Humans, computers and the quest for Sensing as a Service
At the GEOINT symposium, AFRL’s Steve Rogers talks about the gap between automated systems and true autonomy.
The Air Force Research Laboratory is working to break the “linear relationship” that makes analyzing ISR data so time-consuming and manpower-intensive, though it’s going to require a significant leap in computing technology.
That was part of the message Monday from Dr. Steve “Cap” Rogers, a senior scientist at AFRL and the Air Force’s principle scientific authority for automatic target recognition and sensor fusion. Rogers spoke during the opening day of the GEOINT 2015 Symposium in Washington, discussing the lab’s efforts toward what’s called Sensors as a Service, or SaaS.

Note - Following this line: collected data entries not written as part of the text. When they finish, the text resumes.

/-- A term that is ready fires (R71, R72): its latches are cleared, and the task that waits for it resumes, or the oldest job armed on it
starts, or PEND rises. The terms of a task that is swapped out wait with it. -/
def State.fireTerm (s : State) (hv term : Nat) : State :=
  let h := s.hive hv
  let e := h.term term
  if !e.ready || (match e.owner.bind s.task? with | some t => t.place != .vlc | none => false) then s
  else
    let h := { h with terms := h.terms.set term { e with latched := 0 } }
    let s := s.setHive h
    match e.owner.bind s.task? with
    | none => s.setHive (h.raisePend term)
    | some t =>
      match t.wait with
      | some (.waggle i sd n) =>
        if n = term ∧ e.tgt = 3 then s.setTask ((t.awake.ws sd 0).retire i) else s.startArmed h t term
      | _ => s.startArmed h t term

/-- WAGGLE_TERM_FIRE (R71, R72). -/
def execWaggleTermFire (hv term : Nat) (s : State) : Host.Outcome State Fault Refusal := .next (s.fireTerm hv term)

/-- Every term of a hive that is ready fires. -/
def State.fireTerms (s : State) (hv : Nat) : State := (s.hive hv).readyTerms.foldl (fun s n => s.fireTerm hv n) s

/-- Whether a job or matrix operation is armed on a term of a task. -/
def State.armedOn (s : State) (t : Task) (term : Nat) : Bool :=
  s.jobs.any (fun j => j.task == t.id && j.armed == some term) || t.mx.queue.any (·.armed == some term)

/-- The word of a counter (R70). -/
def Counter.word (c : Counter) : Word := w64 (c.thresh * 2 ^ 16 + c.src * 2 ^ 8)

/-- The word of a term (R70). -/
def Term.word (e : Term) : Word := w64 (e.p1.toNat * 2 ^ 48 + e.p0.toNat * 2 ^ 32 + e.tgt * 2 ^ 30 + e.pend)

/-- Whether every counter named by two products is owned by a task. -/
def Hive.ownsAll (h : Hive) (id : Nat) (p0 p1 : BitVec 16) : Bool :=
  (List.range 16).all fun n => !(p0.getLsbD n || p1.getLsbD n) || (h.counter n).owner == some id

/-- The status of WGCFG.wr (R270); where both 2 and 3 apply, 2 (DESIGN CHOICE, log 99). -/
def wgWrStatus (s : State) (h : Hive) (t : Task) (term : Bool) (n : Nat) (v : Word) : Nat :=
  let owner := if term then (h.term n).owner else (h.counter n).owner
  if owner.isSome && owner != some t.id then 1
  else if term && !h.ownsAll t.id (BitVec.ofNat 16 (fld v.toNat 32 16)) (BitVec.ofNat 16 (fld v.toNat 48 16)) then 2
  else if term && s.armedOn t n then 3
  else 0

/-- The term that a word configures for a task: latches clear, PEND 0 (R270). -/
def Term.of (owner : Nat) (v : Nat) : Term :=
  ⟨some owner, BitVec.ofNat 16 (fld v 48 16), BitVec.ofNat 16 (fld v 32 16), fld v 30 2, 0, 0⟩

/-- The counter that a word configures for a task: count 0 (R270). -/
def Counter.of (owner : Nat) (v : Nat) : Counter := ⟨some owner, fld v 16 16, fld v 8 5, 0⟩

/-- WGCFG.wr (R270). -/
def execWgcfgWr (p : Pred) (sd sa : Nat) (term : Bool) (n : Nat) (s : State) : Host.Outcome State Fault Refusal :=
  runWord .q p (.wgcfgWr p sd sa term n) s fun t => do
    let h := s.hive t.hive
    let v := t.rs sa
    let st := wgWrStatus s h t term n v
    if st = 0 then
      modS fun s => s.setHive (
        if term then { h with terms := h.terms.set n (Term.of t.id v.toNat) }
        else
          { h with
            counters := h.counters.set n (Counter.of t.id v.toNat)
            terms := h.terms.map fun e => { e with latched := e.latched &&& ~~~ BitVec.ofNat 16 (2 ^ n) } })
    modT fun u => u.ws sd (w64 st)

/-- The status of WGCFG.free (R270). -/
def wgFreeStatus (s : State) (h : Hive) (t : Task) (term : Bool) (n : Nat) : Nat :=
  let owner := if term then (h.term n).owner else (h.counter n).owner
  if owner.isSome && owner != some t.id then 1
  else if !term && h.terms.any (fun e => e.owner == some t.id && e.names n) then 2
  else if term && s.armedOn t n then 3
  else 0

/-- WGCFG.free (R270). -/
def execWgcfgFree (p : Pred) (sd sa : Nat) (term : Bool) (n : Nat) (s : State) : Host.Outcome State Fault Refusal :=
  runWord .q p (.wgcfgFree p sd sa term n) s fun t => do
    let h := s.hive t.hive
    let st := wgFreeStatus s h t term n
    if st = 0 then
      modS fun s => s.setHive (if term then { h with terms := h.terms.set n Term.free }
        else { h with counters := h.counters.set n Counter.free })
    modT fun u => u.ws sd (w64 st)

/-- WGCFG.rd (R270). -/
def execWgcfgRd (p : Pred) (sd sa : Nat) (term : Bool) (n : Nat) (s : State) : Host.Outcome State Fault Refusal :=
  runTask .q p (.wgcfgRd p sd sa term n) s fun t =>
    let h := s.hive t.hive
    t.ws sd (
      if term then (if (h.term n).owner = some t.id then (h.term n).word else 0)
      else (if (h.counter n).owner = some t.id then (h.counter n).word else 0))

/-- WGFIRE (R271). -/
def execWgfire (p : Pred) (code : Nat) (s : State) : Host.Outcome State Fault Refusal :=
  runWord .q p (.wgfire p code) s fun t => modS fun s => s.pulse t.hive t.id (20 + code)

/-- The pulse input of a matrix operation with a tag (R69). -/
def MxOp.input (o : MxOp) : Option Nat := o.tag.map (16 + ·)

/-- A pulse input is the source of a counter of the task that a product of a term names (R70). -/
def State.feedsTerm (s : State) (t : Task) (e : Term) (input : Option Nat) : Bool :=
  (List.range 16).any fun n =>
    let c := (s.hive t.hive).counter n
    e.names n && c.owner == some t.id && input == some c.src

/-- Whether a WGWAIT on a term waits for a job or matrix operation that is paused or held behind a paused one (R152). -/
def State.waggleNeedsPaused (s : State) (t : Task) (e : Term) : Bool :=
  s.jobs.any (fun j => j.task == t.id && s.jobHeld t j && s.feedsTerm t e j.input) || t.heldOps.any (fun o => s.feedsTerm t e o.input)

/-- WGWAIT (R436). -/
def execWgwait (p : Pred) (sd term : Nat) (s : State) : Host.Outcome State Fault Refusal :=
  let i : Instr := .wgwait p sd term
  runJump p i s fun t => do
    let h := s.hive t.hive
    let e := h.term term
    if e.owner ≠ some t.id ∨ e.tgt ≠ 3 then finishWord i fun u => u.ws sd 1
    else if 0 < e.pend then
      modS fun s => s.setHive { h with terms := h.terms.set term { e with pend := e.pend - 1 } }
      finishWord i fun u => u.ws sd 0
    else if s.waggleNeedsPaused t e then stopWith (.engine none)
    else modT fun u => { u with wait := some (.waggle i sd term), stallSince := none }
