/-- VCMP, run from issue to completion. -/
def execVcmp (p : Pred) (rel : Rel) (mdst : Bool) (vd va : Nat) (src : Src2) (m : Option Mods) (s : State) :
    Host.Outcome State Fault Refusal :=
  runComb p (.vcmp p rel mdst vd va src m) (combVcmp p rel mdst vd va src m) s

/-- VSEL (R297): by the stored column of a mask. -/
def combVsel (p : Pred) (vd va vb mc : Nat) (m : Option Mods) : Comb :=
  let i : Instr := .vsel p vd va vb mc m
  let o : EOp :=
    { dst := .reg vd, srcs := [aSrc va m, .vec vb (modsOf m).b], inPlace := fun _ => true,
      values := fun _ => decide (mc ≤ 7), plan := planSel, key := fun _ => 0,
      elem := fun r _ e xs => (if bitOf (r.order.getLastD 0) e then xs.getD 0 0 else xs.getD 1 0, 0, false) }
  let c := o.comb i p
  { c with
    prep := fun t => do
      let r ← c.prep t
      pure { r with order := r.order ++ [t.col mc] }
    reads := fun r t => (mc, none) :: c.reads r t }

/-- VSEL, run from issue to completion. -/
def execVsel (p : Pred) (vd va vb mc : Nat) (m : Option Mods) (s : State) : Host.Outcome State Fault Refusal :=
  runComb p (.vsel p vd va vb mc m) (combVsel p vd va vb mc m) s

/-- VMOV (R297). -/
def combVmov (p : Pred) (vd va : Nat) (m : Option Mods) : Comb :=
  let i : Instr := .vmov p vd va m
  let o : EOp :=
    { dst := .reg vd, srcs := [aSrc va m], inPlace := fun _ => true, values := fun _ => true,
      plan := planCopy Cap.readWidth, key := fun _ => 0, elem := fun _ _ _ xs => (xs.getD 0 0, 0, false) }
  o.comb i p

/-- VMOV, run from issue to completion. -/
def execVmov (p : Pred) (vd va : Nat) (m : Option Mods) (s : State) : Host.Outcome State Fault Refusal :=
  runComb p (.vmov p vd va m) (combVmov p vd va m) s

/-- The target format of a word; NONE for a code that the decoder has refused (R295). -/
def targetOf (fmt : BitVec 8) : Fmt := (Fmt.of fmt.toNat).getD .none

/-- VBCAST (R297). -/
def combVbcast (p : Pred) (vd sb : Nat) (fmt : BitVec 8) (m : Option Mods) : Comb :=
  let i : Instr := .vbcast p vd sb fmt m
  let f := targetOf fmt
  let o : EOp :=
    { dst := .reg vd, srcs := [], inPlace := fun _ => false, values := fun _ => true, plan := fun _ => planNew f f.width,
      key := fun t => t.rs sb, elem := fun r c _ _ => (r.key.toNat % 2 ^ c.f.width, 0, false) }
  o.comb i p

/-- VBCAST, run from issue to completion. -/
def execVbcast (p : Pred) (vd sb : Nat) (fmt : BitVec 8) (m : Option Mods) (s : State) : Host.Outcome State Fault Refusal :=
  runComb p (.vbcast p vd sb fmt m) (combVbcast p vd sb fmt m) s

/-- VCVT of a register (R124, R298). -/
def combVcvt (p : Pred) (rm : Rm) (vd va : Nat) (fmt : BitVec 8) (m : Option Mods) : Comb :=
  let i : Instr := .vcvt p rm vd va fmt m
  let o : EOp :=
    { dst := .reg vd, srcs := [aSrc va m], inPlace := fun _ => false, values := fun _ => true,
      plan := planCvt (targetOf fmt), key := fun _ => 0,
      elem := fun r c _ xs => convert (r.cap 0).f c.f (r.cap 0).planes rm (xs.getD 0 0) }
  o.comb i p

/-- VCVT, run from issue to completion. -/
def execVcvt (p : Pred) (rm : Rm) (vd va : Nat) (fmt : BitVec 8) (m : Option Mods) (s : State) :
    Host.Outcome State Fault Refusal :=
  runComb p (.vcvt p rm vd va fmt m) (combVcvt p rm vd va fmt m) s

The Air Force, like all of the military services, collects mountains of ISR—intelligence, surveillance and reconnaissance—data from radars, cameras and other sensors aboard unmanned vehicles and other platforms. But when it comes to most of the analysis of that data, “the state of the art is people—throwing people at the problem,” he said during a keynote.
AFRL is working toward sensor fusion, integrated ISR and SaaS through programs such as Qualia Exploitation of Sensor Technology, or QuEST, which is researching the possibilities of an artificially conscious computer, Rogers said. As new technologies come along, AFRL will test them with its development and demonstration program called Planning & Direction, Collection, Processing & Exploitation, Analysis & Production, and Dissemination Experimentation, or PCPADx.
“And we’re assuming major technology breakthroughs by you guys,” he said the roomful of attendees.
One key to an integrated ISR system will be matching what computers are capable of doing with what humans can do better and coming up with the right processes for working together, he said. For example, after IBM’s Deep Blue beat world chess champion Garry Kasparov in chess in 1997, many people assumed that a milestone had been passed and that question of whether computers were now officially “smarter” than humans was settled. Then the website Playchess.com held a tournament, inviting people to play against computers and, surprisingly, several mid-level players, rather than grand masters, emerged victorious. It’s not always a matter of the best technology or the best person, but whether the right process is in place, Rogers said. “If you don’t have the right process, you lose.”
Rogers applied that principle when the company he started after he retired from the Air Force took on a problem with breast cancer screenings—specifically, that many of the signs of breast cancer were easy to miss when examining readouts with the naked eye. His company developed and patented what’s now considered the most accurate detection systems by focusing that, while humans are better at recognizing some indicators, computers are much better at detecting others.
Automation is one thing—just about any repeatable process can be automated. But autonomy is something else, and the gap between the two is still large. Rogers said that right now researchers are good at automating products and are gradually getting there on tracking. Target recognition, however—in which a program could take sensor data and reliably identify potential targets—is still a long way off, said Rogers, who described that kind of research as “job security.”